Sudden High CPU / Unresponsiveness

Hello,

This morning, with no intentional changes, our self hosted internal gitlab server (omnibus v13.8.4 old I know) on a 4CPU/8GB Fedora virtual machine started to exhibit high cpu load average (has been working great for years). The high cpu load average was not because of a high i/o wait time. The webserver began to report 500 and 502 errors. Many attempts of gitlab-ctl reconfigure and gitlab-ctl restart did not resolve the issues, cpu would begin to churn immediately upon startup (quickly to a 5.00+ top load average). No problems reported in gitlab-rake gitlab:check. No obvious errors in gitlab-ctl tail. When the 500 or 502 errors were thrown, the log would just show a generic timeout issue with no obvious google-able error.

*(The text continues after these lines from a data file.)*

-- ==== Sys2Proof/Safety.lean ====
section
/-! DEFINITION. What counts as a safe run: no step of it stops, and the sparse maps that hold registers and memories keep
their canonical form. -/

namespace Sys2Proof

/-- The canonical form of a memory: addresses strictly rising, and no byte equal to what an unlisted address reads as. -/
abbrev Memory.wf (m : List Host.Cell) : Prop := Machine.SMap.wf Machine.zeroByte m = true

/-- The registers are listed canonically: addresses strictly rising, and none at its reset value. -/
abbrev Machine.State.regsWf (s : Machine.State) : Prop := Machine.SMap.wf Machine.regReset s.regs = true

/-- Every map of a state is canonical, those that a sealed handover area holds among them. -/
def Machine.State.mapsWf (s : Machine.State) : Prop :=
  s.regsWf ∧ Memory.wf s.bar ∧ Memory.wf s.ctx ∧ Memory.wf s.mlk ∧ Memory.wf s.thal ∧ Memory.wf s.tsk.tables ∧
    ∀ h, s.upd.ho = some h ∨ s.upd.area = some h → Memory.wf h.tables

/-- `t` differs from `s` at most in registers that satisfy `p`. -/
def Machine.State.onlyRegs (s t : Machine.State) (p : Nat → Bool) : Prop :=
  (∀ a, p a = false → t.rd a = s.rd a) ∧ { t with regs := s.regs } = s

/-- The registers through which every block reports: the count of access errors and the collector's overflow count and flag. -/
def Machine.reporting (a : Nat) : Bool :=
  decide (a = Machine.HIF_CNT_ACCESS ∨ a = Machine.FLT_CNT_OVERFLOW ∨ a = Machine.FLT_FLAG)

/-- The registers of the block whose offsets begin at `base`. -/
def Machine.inBlock (base a : Nat) : Bool := decide (base ≤ a ∧ a < base + 0x10000)

/-- A step that does not stop. -/
def Machine.State.steps (s t : Machine.State) : Prop := Machine.step s = .next t

/-- The command that requests a TARGET code of PWR_CMD other than RUN. -/
def Machine.requestOf (k : Nat) (wakeLow : Bool) : Instr :=
  if k = Machine.tgtSleep then .targetSleep wakeLow else if k = Machine.tgtDeep then .targetDeep wakeLow else .targetOff wakeLow

/-- The state that an event gives its source (R381): MAJOR stays, and a count that reaches N makes MAJOR. -/
def Machine.classAfter (p : Machine.FltPol) (was cnt : Nat) : Nat := if was = 2 ∨ p.n ≤ cnt then 2 else 1

/-- The count of an event's window: 1 where the event opens one. -/
def Machine.countAfter (x : Machine.FltSource) (e : Machine.FltEvent) : Nat :=
  if x.winEnd.all (fun w => decide (w ≤ 2 * e.cycle)) then 1 else x.count + 1

/-- An address whose accesses have no effect of their own beyond the access types: no window, no memory, no pair, and no read
that captures or freezes. -/
def Machine.plainAddr (s : Machine.State) (a : Nat) : Prop :=
  s.winOf a = none ∧ Machine.memKind a = none ∧ s.isLow a = false ∧ s.isHigh a = false ∧ Machine.inWindows a = false ∧
    a ≠ Machine.SPN_NOW_NS ∧ a ≠ Machine.SPN_TL_NS ∧ a ≠ Machine.RTC_SEC ∧ a ≠ Machine.RTC_YEAR

/-- One command alone: no second of the four command bits is set beside the one of the command itself. -/
def Machine.alone (cmd own : BitVec 4) : Prop := cmd ||| own = own

/-- Thread `i`, which runs `x` and is in turn, fetches the word of opcode `op` and fields `w` from the action store; the word has no
reserved opcode or field (R260, R261, R269, R290). -/
def Machine.State.gets (s : Machine.State) (i op : Nat) (w : ActWord) (x : Machine.Thread) : Prop :=
  s.thread i = some x ∧ s.clockOn = true ∧ s.inTurn i = true ∧ x.pc ≠ 0 ∧ s.fetchWord x.pc = Machine.actBytesOf w op ∧
    Machine.badEnc (Machine.actBytesOf w op) = false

Eventually I realized the problem process (or so I believe) is sidekiq, a gitlab-rake cache:clear resolved the inability to access the website, however the website is still very slow with a top load average hovering around 1.50 consistently for hours. There is 1 process that is continuing to eat up cpu. top shows this process at 80%+ most of the time, for a few seconds every minute it will drop to 10%. A ps on the process shows
sidekiq 5.2.9 queues:authorized_project_update:authorized_projec

Now that I can access the website, I navigated to Admin/Background Jobs and see this under the Busy tab for Processes.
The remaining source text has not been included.